Israel, yang telah bersumpah untuk menghancurkan Hamas sebelum akan mengakhiri perang, segera menolak deklarasi Beijing tersebut.
“Alih-alih menolak terorisme, Mahmoud Abbas memeluk para pembunuh dan pemerkosa dari Hamas, mengungkap wajah sebenarnya,” Menteri Luar Negeri Israel Israel Katz mengatakan di X.
“Pada kenyataannya, ini tidak akan terjadi karena kekuasaan Hamas akan dihancurkan, dan Abbas akan mengawasi Gaza dari jauh. Keamanan Israel akan tetap sepenuhnya di tangan Israel.”
Namun, kegagalan kesepakatan masa lalu tidak menghalangi China, yang ingin memediasi perdamaian dalam konflik berkelanjutan antara Israel dan Hamas dan melihat persatuan Palestina sebagai kunci untuk hasil tersebut. Beijing sebelumnya menjadi tuan rumah pembicaraan antara Hamas dan Fatah pada April.
“China dan Palestina adalah saudara yang dapat dipercaya dan mitra yang baik,” kata juru bicara kemlu Mao Ning pada hari Selasa, menambahkan bahwa China akan “bekerja tanpa lelah dengan semua pihak yang terkait” menuju persatuan dan rekonsiliasi.
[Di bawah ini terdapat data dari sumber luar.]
-- ==== Sys2Proof/Machine/State.lean ====
section
/-! DEFINITION. The state of the part as plain data, block by block, with its value after device reset. -/

namespace Sys2Proof.Machine

/-- A timer: absent while stopped, else the period it was last started with, in milliseconds unless its field says otherwise (log 4). -/
abbrev Timer := Option Nat

/-! ### Admission Table -/

/-- How an admission was paid (R1); the pass number is present only with PASS. -/
inductive Payment where
  | paid
  | pass (number : Nat)
  | comp
  deriving DecidableEq, Repr

/-- The measured class of an admitted vehicle (R1, R12). -/
inductive VehicleClass where
  | car | long | unmeasured
  deriving DecidableEq, Repr

/-- The state of a live ticket; class and entered-at are present only once it is PRESENT (R1). -/
inductive TicketState where
  | pending
  | present (cls : VehicleClass) (enteredAt : Nat)
  deriving DecidableEq, Repr

/-- One record of the ticket map (R1). -/
structure Ticket where
  number     : Nat
  screen     : ScreenId
  lane       : LaneId
  state      : TicketState
  payment    : Payment
  party      : Nat
  tailgate   : Bool
  openOrders : Nat
  deriving DecidableEq, Repr

/-- One zone record (R5). The full mark is derived. -/
structure Zone where
  capacity : Nat
  isOpen   : Bool
  pending  : Nat
  present  : Nat
  long     : Nat
  deriving DecidableEq, Repr

/-- A map of marks over pass numbers 0..4095 (R7, R8): the marked numbers, strictly rising. -/
abbrev PassMap := List Nat

/-- The night totals of the table (R19). -/
structure NightTotals where
  admitted   : Vector Nat 4
  paid       : Nat
  pass       : Nat
  comp       : Nat
  committed  : Vector Nat 4
  occupants  : Vector Nat 4
  voided     : Vector Nat 4
  departed   : Vector Nat 4
  deriving DecidableEq, Repr

/-! ### Lane Unit -/

/-- The filtered level of a loop input (R27). -/
inductive Loop where
  | clear | occupied
  deriving DecidableEq, Repr

/-- The gate arm output (R25). -/
inductive Arm where
  | lowered | raised
  deriving DecidableEq, Repr

/-- The states of an entry lane (R25). -/
inductive EntryState where
  | closed | idle | armed | passing | settling | stuck
  deriving DecidableEq, Repr

/-- The states of an exit lane (R43). -/
inductive ExitState where
  | closed | isOpen | stuck
  deriving DecidableEq, Repr

/-- The four settings of a lane (R26): seconds, milliseconds, milliseconds, seconds. -/
structure LaneSettings where
  passWindow    : Nat
  gapWindow     : Nat
  longThreshold : Nat
  stuckLimit    : Nat
  deriving DecidableEq, Repr

/-- The counts of an entry lane (R45). -/
structure EntryCounts where
  commits    : Nat
  timeouts   : Nat
  tailgates  : Nat
  unadmitted : Nat
  long       : Nat
  stuck      : Nat
  deriving DecidableEq, Repr

/-- The record of an entry lane (R25). `occupancyUs` is the occupancy in microseconds; the rules read it in whole milliseconds. -/
structure EntryLane where
  state       : EntryState
  admission   : Option Nat
  admitted    : Bool
  lastCommit  : Option Nat
  loop        : Loop
  arm         : Arm
  passTimer   : Timer
  gapTimer    : Timer
  occupancyUs : Nat
  longTimer   : Timer
  settings    : LaneSettings
  counts      : EntryCounts
  deriving DecidableEq, Repr

/-- The record of an exit lane (R43). -/
structure ExitLane where
  state      : ExitState
  loop       : Loop
  stuckTimer : Timer
  settings   : LaneSettings
  exits      : Nat
  stuck      : Nat
  deriving DecidableEq, Repr

/-! ### Show Clock Unit -/

/-- The three frame rates (R48). -/
inductive Rate where
  | fps24 | fps25 | fps30
  deriving DecidableEq, Repr

/-- A show position second+frame (00_scope.md, "Show positions"). -/
structure Pos where
  second : Nat
  frame  : Nat
  deriving DecidableEq, Repr

/-- The screen states (R56). -/
inductive ScreenState where
  | idle | armed | running | held | lost | ended
  deriving DecidableEq, Repr

/-- The hold reasons (R56). -/
inductive HoldReason where
  | cue | request | sound
  deriving DecidableEq, Repr

/-- The reference of the frame monitor (R50). -/
inductive Reference where
  | valid | stale
  deriving DecidableEq, Repr

/-- The screen settings carried by SET_SCREEN (R49). -/
structure ScreenSettings where
  rate       : Rate
  picture    : Nat
  exciter    : Nat
  trim       : Int
  holdOnLoss : Bool
  deriving DecidableEq, Repr

/-- The frame monitor of a screen (R50). -/
structure FrameMonitor where
  e         : Nat
  pLast     : Nat
  reference : Reference
  glitches  : Nat
  late      : Nat
  deriving DecidableEq, Repr

/-- The frame monitor, show clock and screen record of one screen (R49, R50, R53, R56). `stallTimer` holds microseconds. -/
structure Show where
  settings      : ScreenSettings
  monitor       : FrameMonitor
  clock         : Pos
  state         : ScreenState
  startPending  : Bool
  holdReason    : Option HoldReason
  framesStopped : Bool
  stallTimer    : Timer
  clockLimit    : Bool
  losses        : Nat
  pause         : Bool
  deriving DecidableEq, Repr

/-! ### Cue Unit -/

/-- The eight guards (R81). -/
inductive Guard where
  | always | ifA | ifNotA | ifB | ifNotB | ifBoth | ifEither | ifNeither
  deriving DecidableEq, Repr

/-- The thirteen TEST sources (R84). -/
inductive TestSource where
  | one | zero | flagA | flagB | soundUp | audioReady | alignLocked | zoneFull | entryOpen
  | ordersHeld | kitchenHigh | callsPending | lanesQuiet
  deriving DecidableEq, Repr

/-- The four TEST modes (R83). -/
inductive TestMode where
  | set | and | or | xor
  deriving DecidableEq, Repr

/-- A guard flag, the target of a TEST (R73). -/
inductive FlagName where
  | a | b
  deriving DecidableEq, Repr

/-- The twelve cue actions with their arguments (R69). -/
inductive CueAction where
  | test (source : TestSource) (mode : TestMode) (target : FlagName)
  | hold
  | endShow
  | entryOpen
  | entryClose
  | ordersOpen
  | ordersClose
  | kitchenRelease
  | callsOpen
  | callsClose
  | mark (code : Nat)
  | lamp (k : Fin 4) (on : Bool)
  deriving DecidableEq, Repr

/-- What became of a cue in the current or last show (R69). -/
inductive CueOutcome where
  | notReached | executed | skipped | passedOver
  deriving DecidableEq, Repr

/-- One cue record (R69). -/
structure Cue where
  id      : Nat
  pos     : Pos
  guard   : Guard
  action  : CueAction
  outcome : CueOutcome
  deriving DecidableEq, Repr

/-- The cue list of one screen with its cursor, flags and cue lamps (R69, R72, R73). -/
structure CueUnit where
  cues   : List Cue
  cursor : Nat
  flagA  : Bool
  flagB  : Bool
  lamps  : Vector Bool 4
  deriving DecidableEq, Repr

/-! ### Audio Intake -/

/-- A stored block: its stamp, its stamp position (R97) and its 240 sample pairs (R98). -/
structure Block where
  second  : Nat
  frame   : Nat
  offset  : Nat
  asp     : Nat
  samples : List Pair
  deriving DecidableEq, Repr

/-- A message of the return line (R101, R102, R198). -/
inductive FlowMessage where
  | hold (ms : Nat)
  | resume
  deriving DecidableEq, Repr

/-- The settings of an intake (R104). -/
structure SoundSettings where
  high     : Nat
  low      : Nat
  holdTime : Nat
  deriving DecidableEq, Repr

/-- The counts of an intake (R106). -/
structure IntakeCounts where
  accepted  : Nat
  closed    : Nat
  blockBad  : Nat
  seqGap    : Nat
  stampBad  : Nat
  stampBack : Nat
  overruns  : Nat
  holds     : Nat
  resumes   : Nat
  deriving DecidableEq, Repr

/-- The record of an Audio Intake (R90). `returnLine` is the model's record of the messages sent, oldest first (log 11). -/
structure Intake where
  isOpen       : Bool
  ring         : List Block
  lastAccepted : Option Nat
  expected     : Option Nat
  holding      : Bool
  holdTimer    : Timer
  settings     : SoundSettings
  counts       : IntakeCounts
  returnLine   : List FlowMessage
  deriving DecidableEq, Repr

/-! ### Alignment Unit -/

/-- The alignment modes (R112). -/
inductive AlignMode where
  | muted | paused | waiting | locked | catchUp | holdBack
  deriving DecidableEq, Repr

/-- The counts of an Alignment Unit (R125). -/
structure AlignCounts where
  underruns    : Nat
  lateResyncs  : Nat
  earlyResyncs : Nat
  discarded    : Nat
  dropped      : Nat
  repeated     : Nat
  deriving DecidableEq, Repr

/-- The record of an Alignment Unit with its derived delay (R107, R108, R112). -/
structure Align where
  dTenths     : Nat
  clamped     : Bool
  dSamples    : Nat
  mode        : AlignMode
  readPoint   : Nat
  repeatTaken : Bool
  lastSlip    : Option Int
  counts      : AlignCounts
  deriving DecidableEq, Repr

/-! ### Call Unit -/

/-- An entry of a call queue (R130). -/
inductive CallEntry where
  | orderCall (number : Nat)
  | announce (clips : List Nat)
  deriving DecidableEq, Repr

/-- A present entry of the clip directory: start address and length in samples (R127). -/
structure Clip where
  start  : Nat
  length : Nat
  deriving DecidableEq, Repr

/-- The clip directory (R127), with the port and tag of an unanswered CLIP_RESCAN (R128). -/
structure Directory where
  entries : Vector (Option Clip) 32
  valid   : Bool
  reading : Bool
  rescan  : Option (PortId × Byte)
  deriving DecidableEq, Repr

/-- A clip of a composed sequence: its id with the directory entry in force at the start of the call (R135). -/
structure SeqClip where
  id   : Nat
  clip : Clip
  deriving DecidableEq, Repr

/-- A block in a clip buffer: its place among the call's blocks, and its samples (R141). -/
structure ClipBlock where
  index   : Nat
  samples : List Sample
  deriving DecidableEq, Repr

/-- A call in a now-playing slot (R135 to R142). `lead` is the instants of lead left, `block` and `sample` the place of the next clip
sample, `skipping` whether that block was late, `nextRead` the first block neither read nor skipped, `readPending` an ungranted request. -/
structure Playing where
  entry       : CallEntry
  sequence    : List SeqClip
  duck        : Nat
  level       : Nat
  lead        : Nat
  block       : Nat
  sample      : Nat
  skipping    : Bool
  buffer      : List ClipBlock
  nextRead    : Nat
  readPending : Bool
  deriving DecidableEq, Repr

/-- The duck states with the instants spent in a ramp, and the gain from which a ramp up began (R136). -/
inductive DuckState where
  | up
  | rampDown (k : Nat)
  | ducked
  | rampUp (g k : Nat)
  deriving DecidableEq, Repr

/-- The mix settings (R139). -/
structure MixSettings where
  duck  : Nat
  level : Nat
  deriving DecidableEq, Repr

/-- The part of the Call Unit that belongs to one screen (R129, R130, R135, R136, R139, R143). `audioOut` is the model's record of
the last pair sent on the exciter audio output (R154, log 11). -/
structure CallUnit where
  callWindow  : Bool
  orderWindow : Bool
  queue       : List CallEntry
  slot        : Option Playing
  duckState   : DuckState
  gain        : Nat
  settings    : MixSettings
  heldBack    : Option MixSettings
  played      : Nat
  cut         : Nat
  clipLate    : Nat
  saturations : Nat
  audioOut    : Pair
  deriving DecidableEq, Repr

/-- A clip read in flight: its screen, its block among the call's blocks, how many samples it reads, and whether its call still
stands in the slot (R141). -/
structure ClipRead where
  screen : ScreenId
  index  : Nat
  start  : Nat
  count  : Nat
  live   : Bool
  deriving DecidableEq, Repr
“Rekonsilial-to:ini adalah urusan internal bagi faksi Palestina, namun pada saat yang sama, hal itu tidak akan bisa dicapai tanpa dukungan komunitas internasional,” kata menteri luar negeri Wang Yi setelah deklarasi tersebut ditandatangani, seperti yang dilaporkan oleh agensi berita Reuters.
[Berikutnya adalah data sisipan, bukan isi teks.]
-- ==== Sys2Proof/Certificates/Slice0/Obligations.lean ====
section
/-! DEFINITION. The statements for the provers. A request's conclusion is written over `State.taken`, `State.replied` and
`State.refusedWith` (Safety.lean): the part once its port has taken the request, and with its reply at the tail of that port's reply FIFO. -/

open Sys2Proof Sys2Proof.Machine

/-! ### The queue of commands -/

/-- The command at the front of the queue is what a step carries out, over the rest of the queue (the model's own queue, log 2). -/
def Obligations.StepRunsTheFrontCommand : Prop :=
  ∀ (c : Instr) (rest : List Instr) (s : State), step { s with pending := c :: rest } = exec c { s with pending := rest }

/-- With no command waiting a step lets one microsecond pass: every frame monitor's `e` goes up by one and stays at the stall limit, where
the reference is STALE, and the occupancy of a lane in PASSING goes up by one microsecond; nothing else moves (log 3). -/
def Obligations.EmptyQueueLetsAMicrosecondPass : Prop :=
  ∀ s : State, ∃ t, step { s with pending := [] } = .next t ∧
    (∀ i : ScreenId, t.shows[i] = { s.shows[i] with monitor := { (s.shows[i]).monitor with
      e := min (s.shows[i]).settings.rate.stallLimit ((s.shows[i]).monitor.e + 1)
      reference := if (s.shows[i]).settings.rate.stallLimit ≤ (s.shows[i]).monitor.e + 1 then .stale else (s.shows[i]).monitor.reference } }) ∧
    (∀ n : LaneId, t.entry[n] = { s.entry[n] with
      occupancyUs := if (s.entry[n]).state = .passing then (s.entry[n]).occupancyUs + 1 else (s.entry[n]).occupancyUs }) ∧
    t = { s with pending := [], shows := t.shows, entry := t.entry }

/-- Every command, whatever the state, answers a next state, and leaves the queue of waiting commands to the step, DEVICE_RESET too: the
queue stands for the world outside (the model's own choice, log 2). This says that nothing stops the part; what each command does is said
by the statements below. -/
def Obligations.EveryCommandAnswers : Prop :=
  ∀ (c : Instr) (s : State), ∃ t, exec c s = .next t ∧ t.pending = s.pending

/-! ### Requests at their ports -/

/-- A request waits, and nothing of the part changes: during the start-up hold, while its port holds another, while an earlier one is
outstanding, and while fewer than 254 bytes of the reply FIFO are free. A frame arriving whole at a port at rest whose reply FIFO has no
room is held (the last clause is the model's reading of a request as a command, log 1). -/
def Obligations.RequestsWait : Prop :=
  ∀ (c : Instr) (p : PortId) (r : Request) (s : State), c.request? = some (p, r) →
    (s.startup = true → exec c s = .next s) ∧
    (∀ h, (s.ports[p]).held = some h → h ≠ r → exec c s = .next s) ∧
    ((s.ports[p]).held = some r → (s.ports[p]).outstanding = true ∨ 512 < (s.ports[p]).tx.length + 254 → exec c s = .next s) ∧
    (s.startup = false → (s.ports[p]).atRest = true → r.payload.length ≤ 248 →
      (s.ports[p]).outstanding = true ∨ 512 < (s.ports[p]).tx.length + 254 →
      exec c s = .next (s.modPort p fun q => { q with held := some r, gapTimer := some 5, lastBreak := false }))

/-- A request that its port takes is refused UNKNOWN_REQUEST when its code names no request, else NOT_PERMITTED when the catalogue does
not give it to the port's role, else BAD_LENGTH when its payload is not of the agreed length. The refusal is counted, and the reply with
its status and no payload is the only other change. A request that passes these checks with a field out of the range that its rule gives,
whichever of the 57 it is, is refused RANGE before any other check of its block, and nothing but its port changes. -/
def Obligations.PortRefusals : Prop :=
  ∀ (c : Instr) (p : PortId) (r : Request) (s : State), c.request? = some (p, r) → s.startup = false → (s.ports[p]).takes r = true →
    let refused := fun status : Status => Host.Outcome.next (ρ := Refusal) (φ := Fault)
      (((s.taken p).modPort p fun q => { q with counts := { q.counts with refused := min 65535 (q.counts.refused + 1) } }).refusedWith
        p r.code r.tag status)
    let known := 1 ≤ r.code.toNat ∧ r.code.toNat ≤ 0x39
    let permitted := (s.ports[p]).role ∈ catalogueRoles r.code.toNat
    (¬known → exec c s = refused .unknownRequest) ∧
    (known → ¬permitted → exec c s = refused .notPermitted) ∧
    (known → permitted → agreedLength r.code.toNat r.payload ≠ some r.payload.length → exec c s = refused .badLength) ∧
    (known → permitted → agreedLength r.code.toNat r.payload = some r.payload.length → fieldsInRange r.code.toNat r.payload = false →
      exec c s = .next ((s.taken p).refusedWith p r.code r.tag .range))

/-- Every request taken, but for CLIP_RESCAN whose reply waits, is answered in its own handling by exactly one reply frame at the tail of
its port's reply FIFO, with its code plus 0x80 and its tag. A reply with a status other than OK carries no payload, and then nothing of
the part has changed but that port's taking and counting of the request. -/
def Obligations.EveryTakenRequestIsAnsweredOnce : Prop :=
  ∀ (c : Instr) (p : PortId) (r : Request) (s : State), c.request? = some (p, r) → s.startup = false → (s.ports[p]).takes r = true →
    r.code ≠ 0x21#8 →
    ∃ (t : State) (status : Status) (payload : List Byte), exec c s = .next t ∧
      (t.ports[p]).tx = (s.ports[p]).tx ++ replyFrame r.code r.tag status.code payload ∧ (t.ports[p]).outstanding = false ∧
      (t.ports[p]).held = none ∧ (t.ports[p]).counts.taken = min 65535 ((s.ports[p]).counts.taken + 1) ∧
      (status ≠ .ok → payload = [] ∧ { t with ports := s.ports } = s ∧ (∀ j : PortId, j ≠ p → t.ports[j] = s.ports[j]) ∧
        (t.ports[p]).flags = (s.ports[p]).flags ∧ (t.ports[p]).mask = (s.ports[p]).mask ∧
        (t.ports[p]).attention = (s.ports[p]).attention ∧ (t.ports[p]).rx = (s.ports[p]).rx)

/-- A request sent over the line as the bytes of its frame, each byte received and then taken by the parser, comes to the same state as
the request offered whole to a port at rest, which is what the model lets a request command at such a port stand for (log 1). -/
def Obligations.RequestByWireIsTheRequest : Prop :=
  ∀ (c : Instr) (p : PortId) (r : Request) (s : State), c.request? = some (p, r) → s.startup = false → (s.ports[p]).atRest = true →
    (s.ports[p]).holdOut = false → r.payload.length ≤ 248 →
    Host.Core.run core ((wireCommands p r.frame).length + 1) { s with pending := wireCommands p r.frame ++ [c] } =
      exec c { s with pending := [] }

/-! ### Admissions, zones and passes -/

/-- An ADMIT that passes every check of R9: the ticket with the sequence's number, its zone place, its pass's used mark, its totals and
the armed lane, and ZONE_FULL when the zone fills; the number is answered, and nothing else of the part changes. -/
def Obligations.AdmitAccepted : Prop :=
  ∀ (p : PortId) (tag : Byte) (lane : LaneId) (screen : ScreenId) (payment : Payment) (party k : Nat) (s : State),
    let payload := u8 lane.val ++ u8 screen.val ++ payment.byte ++ u8 party ++ payment.passBytes
    s.accepts p ⟨0x01, tag, payload⟩ [.gate, .service] = true → payment.inRange → 1 ≤ party → party ≤ 15 →
    (s.entry[lane]).state = .idle → (s.zones[screen]).isOpen = true → (s.zones[screen]).occupancy < (s.zones[screen]).capacity →
    (∀ n, payment = .pass n → s.permits.isSet n = true ∧ s.used.isSet n = false) →
    s.tickets.length < 2048 → s.nextTicket = some k →
    exec (.admitCar p tag payload) s = .next (State.replied p 0x01 tag (u16 k)
      (State.postIf ((s.zones[screen]).occupancy + 1 = (s.zones[screen]).capacity) .zoneFull (.screen screen)
        { s.taken p with
          tickets := s.tickets ++ [{ number := k, screen, lane, state := .pending, payment, party, tailgate := false, openOrders := 0 }]
          nextTicket := if k < 65535 then some (k + 1) else none
          zones := upd s.zones screen fun z => { z with pending := z.pending + 1 }
          used := match payment with | .pass n => s.used.setRange n n | .paid | .comp => s.used
          totals := { s.totals with
            admitted := upd s.totals.admitted screen inc16
            paid := if payment = .paid then inc16 s.totals.paid else s.totals.paid
            pass := if payment.byte = u8 1 then inc16 s.totals.pass else s.totals.pass
            comp := if payment = .comp then inc16 s.totals.comp else s.totals.comp }
          entry := upd s.entry lane fun l =>
            { l with state := .armed, admission := some k, arm := .raised, passTimer := some (l.settings.passWindow * 1000) } }))

/-- The refusals of R9: RANGE for a field out of its range before all else, then the state checks in their order, the first that fails
giving the status. A refused ADMIT changes nothing but its port. -/
def Obligations.AdmitRefusals : Prop :=
  (∀ (p : PortId) (tag lane screen payment party : Byte) (rest : List Byte) (s : State),
    let payload := lane :: screen :: payment :: party :: rest
    s.accepts p ⟨0x01, tag, payload⟩ [.gate, .service] = true → rest.length = (if payment = 1#8 then 2 else 0) →
    4 ≤ lane.toNat ∨ 4 ≤ screen.toNat ∨ 3 ≤ payment.toNat ∨ party = 0#8 ∨ 16 ≤ party.toNat ∨
      (∃ hi lo, payment = 1#8 ∧ rest = [hi, lo] ∧ 16 ≤ hi.toNat) →
    exec (.admitCar p tag payload) s = .next ((s.taken p).refusedWith p 0x01 tag .range)) ∧
  (∀ (p : PortId) (tag : Byte) (lane : LaneId) (screen : ScreenId) (payment : Payment) (party : Nat) (s : State),
    let payload := u8 lane.val ++ u8 screen.val ++ payment.byte ++ u8 party ++ payment.passBytes
    s.accepts p ⟨0x01, tag, payload⟩ [.gate, .service] = true → payment.inRange → 1 ≤ party → party ≤ 15 →
    let status : Status :=
      if (s.entry[lane]).state = .closed ∨ (s.entry[lane]).state = .stuck then .laneState
      else if (s.entry[lane]).state ≠ .idle then .laneBusy
      else if (s.zones[screen]).isOpen = false then .entryClosed
      else if (s.zones[screen]).capacity ≤ (s.zones[screen]).occupancy then .zoneFull
      else if (match payment with | .pass n => s.permits.isSet n | .paid | .comp => true) = false then .passUnknown
      else if (match payment with | .pass n => s.used.isSet n | .paid | .comp => false) = true then .passInUse
      else if 2048 ≤ s.tickets.length then .tableFull
      else if s.nextTicket = none then .sequenceExhausted
      else .ok
    status ≠ .ok → exec (.admitCar p tag payload) s = .next ((s.taken p).refusedWith p 0x01 tag status))

/-- DEPART of a PRESENT ticket: the ticket gone, its zone's present count, and its long count for class LONG, lower by one, its screen's
departed total higher; every order naming it cancelled with reason DEPARTED, each counted and posted with ORDER_CANCELLED, the kitchen queue
closed up and the slots freed served by the release-pending orders, KITCHEN_LOW posted where the fill comes down to the low level, the
queued calls withdrawn and the owed fill run (all its room taken by log 24). No other flag changes. The reply carries screen, class,
entered-at value, tailgate mark and the number of orders cancelled. -/
def Obligations.DepartOfAPresentTicket : Prop :=
  ∀ (p : PortId) (tag : Byte) (t : Ticket) (cls : VehicleClass) (enteredAt : Nat) (s : State),
    s.accepts p ⟨0x02, tag, u16 t.number⟩ [.gate, .service] = true → 1 ≤ t.number → t.number ≤ 65535 →
    s.ticket? t.number = some t → t.state = .present cls enteredAt →
    let total := s.orders.totals
    ∃ u, exec (.depart p tag (u16 t.number)) s = .next u ∧
      s.ticketGone t (fun k => { total with departed := min 65535 (total.departed + k) }) u ∧ s.sameButGate u ∧ u.entry = s.entry ∧
      s.flagsKeptBut [.orderCancelled, .kitchenLow] u ∧
      u.zones = (upd s.zones t.screen fun z =>
        { z with present := z.present - 1, long := if cls = .long then z.long - 1 else z.long }) ∧
      u.totals = { s.totals with departed := upd s.totals.departed t.screen inc16 } ∧
      s.answeredAt p 0x02 tag .ok (u8 t.screen.val ++ enumByte [.car, .long, .unmeasured] cls ++ u16 enteredAt ++ flagByte t.tailgate ++
        u8 (s.orders.table.countP (·.ticket == t.number))) u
Dia juga menguraikan rencana tiga langkah untuk mengatasi perang Gaza: mempromosikan gencatan senjata yang berlangsung lama; menjunjung prinsip “orang Palestina mengatur Palestina”; dan mengakui negara Palestina sebagai bagian dari solusi dua negara dan memberikan mereka keanggotaan penuh PBB.
Dukungan China terhadap perjuangan Palestina telah mencapai era pemimpin Partai Komunis Tiongkok Mao Zedong, yang mengirim senjata ke Palestina sebagai dukungan bagi gerakan “pembebasan nasional” di seluruh dunia. Mao bahkan membandingkan Israel dengan Taiwan – keduanya didukung oleh AS – sebagai dasar imperialisme Barat.
Dalam pernyataannya tentang konflik terbaru, pejabat China dan bahkan Presiden Xi Jinping telah menekankan perlunya negara Palestina yang independen. Mra Xi juga telah mengirim diplomat topnya ke Timur Tengah untuk pembicaraan dan baru-baru ini menjadi tuan rumah pemimpin Arab untuk sebuah konferensi di Beijing.
Konflik ini juga muncul pada saat China memiliki ambisi untuk memainkan peran lebih langsung dalam politik internasional dan telah menyajikan dirinya sebagai peminat dunia yang lebih baik daripada AS. Tahun lalu, mereka berhasil mempertemukan Iran dan Arab Saudi yang merupakan musuh lama untuk merestorasi hubungan mereka perdamaian pertama kali sejak 2016.